El cielo sobre los ríos y lagos está despejado - Capítulo 292
"¡No, no!"
De repente, las dos comenzaron a hablar en un lenguaje críptico, dejando a los presentes desconcertados. La señora Wan tuvo un mal presentimiento. Yu Xiaoyao ya tenía cierta inestabilidad mental; ¿acaso su hija... también la había convertido en una loca?
Yu Xiaoyao estaba de muy buen humor y dijo generosamente: "¡De lo contrario, puedes darme un par de palizas para desahogar tu ira!"
Jeje, si Chen Mobai y Wan Ning supieran lo que Huihui les susurró al oído, ¡me pregunto si querrían darse de cabezazos contra la pared y morirse! ¡Tener un hijo tan astuto y despiadado como ellos, Chen Mobai y Wan Ning deben ser muy infelices! ¡Muchísimos! ¡Jaja!
Su risa cesó de repente y preguntó: "Grey, ¿quién te habló del diseño en tu brazo?".
Zhu Huihui se llenó de rabia al pensar que la había criado solo para comérsela, y ni siquiera se molestó en prestarle atención, diciendo: "¡Un día soñé con eso!".
Yu Xiaoyao sonrió y dijo: "¡A ese chico todavía no le han vuelto a la normalidad los ojos!". Su tono era tranquilo, pero la implicación era bastante clara.
Zhu Huihui la miró furiosa: "¡Prometiste curarlo!"
Yu Xiaoyao se estiró y dijo con indiferencia: "¡Estoy de mal humor y no quiero recibir tratamiento!"

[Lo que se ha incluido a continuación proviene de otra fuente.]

/-- The scrubbers (R245, R252): inside the period's rate the next granule, or KiB of DRAM, is presented at the scrubber's port of the
arbiters under activity 3; once its cycles are over it has been read and the position moves on, with wrap-around, and counts to the
rate; at the rate nothing happens. A channel that asks for doubled refresh is noted once (R253). -/
def Claims.ScrubbersAdvance : Prop :=
  ∀ (s : State) (c : Fin 4) (ch : Fin 16), s.ready = true →
    let u := s.clearOuts
    let off := s.scrubAt c.val
    let addr := 0x100000000000 + c.val * 0x1000000 + off
    let bank := 16 * c.val + off / 0xC0000
    let kib := s.scrubAt 4 * 1024
    (off % 64 = 0 → off < 0xC00000 → s.fence 5 c.val = 0 →
      s.scrubAt (6 + c.val) < bits (s.reg (Reg.POOL_SCRUB_RATE c.val)).toNat 15 0 → s.scrubbing bank = false →
      exec (.poolScrubRead c []) s = .next (u.setArb bank { s.arb bank with
        queue := (s.arb bank).queue ++ [⟨29, addr, 64, false, [], 3⟩] })) ∧
    (∀ r last, (s.arb bank).busy = some (r, last) → last < (s.arb bank).cyc → r.b = ⟨29, addr, 64, false, [], 3⟩ →
      s.poisoned addr 64 = [] →
      exec (.poolScrubRead c []) s = .next (((u.setArb bank { s.arb bank with busy := none, closing := false }).setScrub c.val
        (if off + 64 = 0xC00000 then 0 else off + 64)).setScrub (6 + c.val) (s.scrubAt (6 + c.val) + 1))) ∧
    (s.scrubOver bank = none → bits (s.reg (Reg.POOL_SCRUB_RATE c.val)).toNat 15 0 ≤ s.scrubAt (6 + c.val) →
      exec (.poolScrubRead c []) s = .next u) ∧
    (bitOf (s.reg Reg.DRAM_SCRUB).toNat 31 = true → s.scrubAt 5 < bits (s.reg Reg.DRAM_SCRUB).toNat 15 0 → s.dramOn = true →
      (∀ p, p < 8 → s.scrubbing (64 + p) = false) → exec (.dramScrubRead []) s = .next (u.present ⟨13, kib, 1024, false, [], 3⟩)) ∧
    (∀ p r last, p < 8 → (s.arb (64 + p)).busy = some (r, last) → last < (s.arb (64 + p)).cyc → r.b = ⟨13, kib, 1024, false, [], 3⟩ →
      (∀ q, q < 8 → q ≠ p → s.scrubbing (64 + q) = false) →
      ({ u with arbs := tset u.arbs (64 + p) { s.arb (64 + p) with busy := none } } : State).scrubbing
        (64 + p) = false → s.poisoned kib 1024 = [] → ∃ t : State,
      exec (.dramScrubRead []) s = .next t ∧ (t.arb (64 + p)).busy = none ∧
      t.scrubAt 4 = (if s.dramTop ≤ kib + 1024 then 0 else s.scrubAt 4 + 1) ∧ t.scrubAt 5 = s.scrubAt 5 + 1 ∧
      t.reg Reg.DRAM_SCRUB_PASS = s.reg Reg.DRAM_SCRUB_PASS + (if s.dramTop ≤ kib + 1024 then 1 else 0) ∧
      t.mem = s.mem) ∧
    (s.dramOn = false → exec (.dramRefresh ch true) s = .next u ∧
      ((∀ p, p < 8 → s.scrubbing (64 + p) = false) → exec (.dramScrubRead []) s = .next u)) ∧
    (s.dramOn = true → ch.val / 2 ∈ s.dramPairs → ch.val ∉ s.refreshX2 → ∃ t : State,
      exec (.dramRefresh ch true) s = .next t ∧ t.refreshX2 = s.refreshX2 ++ [ch.val] ∧
      bitOf (t.reg Reg.DRAM_STATUS).toNat Ev.DRAM_REFRESH_X2 = true ∧ t.mem = s.mem) ∧
    (s.dramOn = true → ch.val / 2 ∈ s.dramPairs → exec (.dramRefresh ch false) s = .next
      { u with refreshX2 := s.refreshX2.filter fun k => decide (k ≠ ch.val) })

/-- Poisoned words and the scrubbers (07 R244 to R252). -/
def Obligations.MemoryGuarded : Prop := Claims.MemoryWordRules ∧ Claims.ScrubbersAdvance


/-! ## CSR space (17) -/

/-- Locks (R651, R653; 17 R638, R639): UNLOCK takes 0x0000_5A3C and opens its block's lock, any other value closes it, and a lock
closes when its 100 µs, 24,576 ticks, are over, and not before. A core's physical address range takes writes of Wellhead alone, and
none for a core that is fused off. Nothing else changes. (That the latest opening write counts is the model's reading, assumption
91.) -/
def Claims.LocksOpenAndClose : Prop :=
  ∀ (s : State) (path : Path) (off : BitVec 24) (v : Word) (k : Nat), s.ready = true →
    let b := csrAt s.enabled off.toNat
    let shut := s.ctl.locks.filter fun (j : Nat) => decide (j ≠ k)
    let taken : Prop := b.1 = .coreB → 0x200000 ≤ b.2.1 →
      path = .wellhead ∧ ∀ d ∈ s.fuses.disabled, b.2.1 ≠ 0x200000 + d.val * 0x1000
    s.accAt off.toNat = some .wo → s.lockKey b = some k →
    (taken → exec (.unlock path off v) s = .next { s.clearOuts with
      ctl := { s.ctl with
        locks := if v = 0x5A3C then shut ++ [k] else shut
        lockAt := if v = 0x5A3C then tset s.ctl.lockAt k s.time.ticks else s.ctl.lockAt } }) ∧
    (¬taken → exec (.unlock path off v) s = .next s.clearOuts) ∧
    (tget (fun _ => 0) s.ctl.lockAt k + 24576 ≤ s.time.ticks →
      exec (.lockTimeout off) s = .next { s.clearOuts with ctl := { s.ctl with locks := shut } }) ∧
    (s.time.ticks < tget (fun _ => 0) s.ctl.lockAt k + 24576 → exec (.lockTimeout off) s = .next s.clearOuts)

/-- CORE.CTRL (04 R160, table "CORE.CTRL"; 17 R652): with the core's lock open a write sets HALT as written, starts a core that
CTRL had halted when HALT is clear, takes SCRUB of a halted core, and closes the lock; with the lock closed it does nothing. No
other core and nothing else changes. -/
def Claims.CoreControlWritten : Prop :=
  ∀ (s : State) (path : Path) (sel : CoreSel) (on : Bool) (p : Nat), s.ready = true →
    let c := s.core p
    let shut : State := { s.clearOuts with ctl := { s.ctl with
      locks := s.ctl.locks.filter fun (j : Nat) => decide (j ≠ 2 ^ 24 + p) } }
    (match sel with
      | .logical k => k.val < s.enabled ∧ s.physOf k.val = some p
      | .physical q => q.val = p ∧ path = .wellhead ∧ ∀ d ∈ s.fuses.disabled, d.val ≠ p) →
    c.run ≠ .fenced → c.run ≠ .unpowered →
    (s.lockOpen (2 ^ 24 + p) = false →
      exec (.halt path sel on) s = .next s.clearOuts ∧ exec (.scrub path sel) s = .next s.clearOuts) ∧
    (s.lockOpen (2 ^ 24 + p) = true →
      exec (.halt path sel true) s = .next (shut.setCore p { c with haltReq := true }) ∧
      exec (.halt path sel false) s = .next (shut.setCore p { c with
        haltReq := false, run := if c.run = .halted .ctrl then .running else c.run }) ∧
      ((∃ why, c.run = .halted why) → exec (.scrub path sel) s = .next (shut.setCore p { c with haltReq := true, scrub := true })) ∧
      ((∀ why, c.run ≠ .halted why) → exec (.scrub path sel) s = .next (shut.setCore p { c with haltReq := true })))

/-- Keyed writes outside the cores (R652; 12 R454, R455; 07 R273; 11 R404, R447): with the lock closed nothing happens; with it
open the lock closes and GO waits for the next tick or is refused with STEP_REFUSED while a gate is armed or a direction or
fronthaul port is started; DRAM.CFG is taken while the DRAM is off and held off otherwise; a stopped port takes CP.CFG and starts
where its configuration allows it and the receive set is there, with its settings taken into force; a started port stops, its link
down and its frames to forward gone, and its group goes off with the last of its ports. -/
def Claims.KeyedWritesTaken : Prop :=
  ∀ (s : State) (path : Path) (port : Fin 8) (v : Word), s.ready = true →
    let k := port.val
    let u := s.clearOuts
    let shut (key : Nat) : State := { u with ctl := { s.ctl with locks := s.ctl.locks.filter fun (j : Nat) => decide (j ≠ key) } }
    let armed := (List.range 52).any fun p => (s.core p).gate.armed
    let cfg := v &&& 0x1FFE
    (s.lockOpen Reg.TIME_UNLOCK = false → exec (.go path v) s = .next u) ∧
    (s.lockOpen Reg.TIME_UNLOCK = true → bitOf v.toNat 0 = true → s.radioStarted = false → armed = false →
      exec (.go path v) s = .next { shut Reg.TIME_UNLOCK with time := { s.time with goPend := true } }) ∧
    (s.lockOpen Reg.TIME_UNLOCK = true → bitOf v.toNat 0 = true → s.radioStarted = true ∨ armed = true →
      exec (.go path v) s = .next ((shut Reg.TIME_UNLOCK).event Reg.TIME_STATUS Ev.TIME_STEP_REFUSED)) ∧
    (s.lockOpen Reg.DRAM_UNLOCK = false → exec (.dramCfgWrite path v) s = .next u) ∧
    (s.lockOpen Reg.DRAM_UNLOCK = true → s.dramOn = false →
      exec (.dramCfgWrite path v) s = .next ((shut Reg.DRAM_UNLOCK).setReg Reg.DRAM_CFG (v &&& 0x63))) ∧
    (s.lockOpen Reg.DRAM_UNLOCK = true → s.dramOn = true → exec (.dramCfgWrite path v) s = .next (shut Reg.DRAM_UNLOCK)) ∧
    (s.lockOpen (Reg.CP_UNLOCK k) = false →
      exec (.portStart path port v) s = .next u ∧ exec (.portStop path port v) s = .next u) ∧
    (s.lockOpen (Reg.CP_UNLOCK k) = true → bitOf v.toNat 0 = true → s.portOn k = false →
      let there := ((shut (Reg.CP_UNLOCK k)).setReg (Reg.CP_CFG k) cfg).receiveSet
      (bits cfg.toNat 3 2 = 3 ∨ s.fence 4 k ≠ 0 ∨ there = false ∨ (bitOf cfg.toNat 1 = true ∧ s.fhCfgOk = false) →
        exec (.portStart path port v) s = .next ((shut (Reg.CP_UNLOCK k)).setReg (Reg.CP_CFG k) cfg)) ∧
      (bits cfg.toNat 3 2 ≠ 3 → s.fence 4 k = 0 → there = true → (bitOf cfg.toNat 1 = true → s.fhCfgOk = true) → ∃ t : State,
        exec (.portStart path port v) s = .next t ∧ t.reg (Reg.CP_CFG k) = cfg ||| 1 ∧ t.portOn k = true ∧
        t.domOn (61 + k / 4) = true ∧ (∀ a ∈ [Reg.CP_VLAN k, Reg.TRIB_ETYPE, Reg.FH_CFG], t.ctl.inForce a = s.reg a) ∧
        (∀ a, a ≠ Reg.CP_CFG k → t.reg a = s.reg a) ∧ t.mem = s.mem ∧ t.cores = s.cores)) ∧
    (s.lockOpen (Reg.CP_UNLOCK k) = true → bitOf v.toNat 0 = false → s.portOn k = true →
      ((∃ j, j < 8 ∧ j ≠ k ∧ j / 4 = k / 4 ∧ s.portOn j = true) → (s.port k).link = false →
        exec (.portStop path port v) s = .next (((shut (Reg.CP_UNLOCK k)).setPort k { s.port k with link := false, fwd := [] }).setReg
          (Reg.CP_CFG k) (s.reg (Reg.CP_CFG k) &&& ~~~1))) ∧
      ∃ t : State, exec (.portStop path port v) s = .next t ∧ t.portOn k = false ∧ (t.port k).link = false ∧ (t.port k).fwd = [] ∧
        (∀ j, j < 8 → t.reg (Reg.CP_CFG j) = if j = k then s.reg (Reg.CP_CFG k) &&& ~~~1 else s.reg (Reg.CP_CFG j)) ∧
        ((∀ j, j < 8 → j ≠ k → j / 4 = k / 4 → s.portOn j = false) → t.domOn (61 + k / 4) = false) ∧
        (∀ j, j < 8 → j / 4 ≠ k / 4 → t.port j = s.port j) ∧ t.mem = s.mem ∧ t.cores = s.cores) ∧
    (s.lockOpen (Reg.CP_UNLOCK k) = true → bitOf v.toNat 0 = false → s.portOn k = false →
      exec (.portStop path port v) s = .next ((shut (Reg.CP_UNLOCK k)).setReg (Reg.CP_CFG k) cfg))

/-- Key locks and the registers behind them. -/
def Obligations.KeyedRegistersWritten : Prop := Claims.LocksOpenAndClose ∧ Claims.KeyedWritesTaken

Zhu Huihui lo miró con furia, luego tragó saliva y dijo: "¿Qué tiene de especial este miserable pájaro? ¡Tu dibujo es terrible! ¡El hermano Liuyue lo puede ver a simple vista!"
"¿El hermano Liu Yue?" Yu Xiaoyao bajó la cabeza y reflexionó por un momento, luego volvió a preguntar: "¿Quién es él?"
"El hijo del actual príncipe Xin, el príncipe Zhu Liuyue, es conocido en el mundo de las artes marciales como 'Luna Brillante y Nubes Fluyentes'. Mayor Yu, ¿lo conoce?" Tras decir esto, Feng Xuese se puso de pie lentamente, hizo una profunda reverencia y dijo: "¡Gracias por su atención, mayor Yu!"
A Zhu Huihui ya no le importaba ajustar cuentas con Yu Xiaoyao. Dio un paso al frente, levantó la mano y la agitó frente a él, y dijo sorprendida: «Gran héroe, ¿puedes ver de nuevo?». Si hubiera sabido que beber su sangre mejoraría la vista del héroe, lo habría dejado probar antes.
Feng Xuese sonrió levemente: "¡No será tan rápido!"
Ahora, sus ojos ya no estaban completamente negros; podía distinguir vagamente figuras borrosas que se movían a su alrededor. Aunque aún no veía con claridad, ya era una grata sorpresa.
"¿Zhu Liuyue?" Yu Xiaoyao reflexionó un momento, luego finalmente negó con la cabeza y dijo: "¡No la conozco!"
Se giró para mirar al señor Chen y dijo en voz baja: "Mo Bai, ¡ven conmigo ahora! En cuanto a esta perra..." De repente, le dio una bofetada en la cabeza a la señora Wan.
Zhu Huihui se quedó atónita. No se imaginaba que, después de tanto tiempo, su madre aún no se hubiera olvidado de envenenar a la señora. Gritó y corrió a protegerla.
Un destello de luz apareció ante sus ojos, y una afilada espada larga se alzaba horizontalmente sobre la cabeza de la señora Wan. Si Yu Xiaoyao no se hubiera detenido a tiempo, su palma habría golpeado la hoja.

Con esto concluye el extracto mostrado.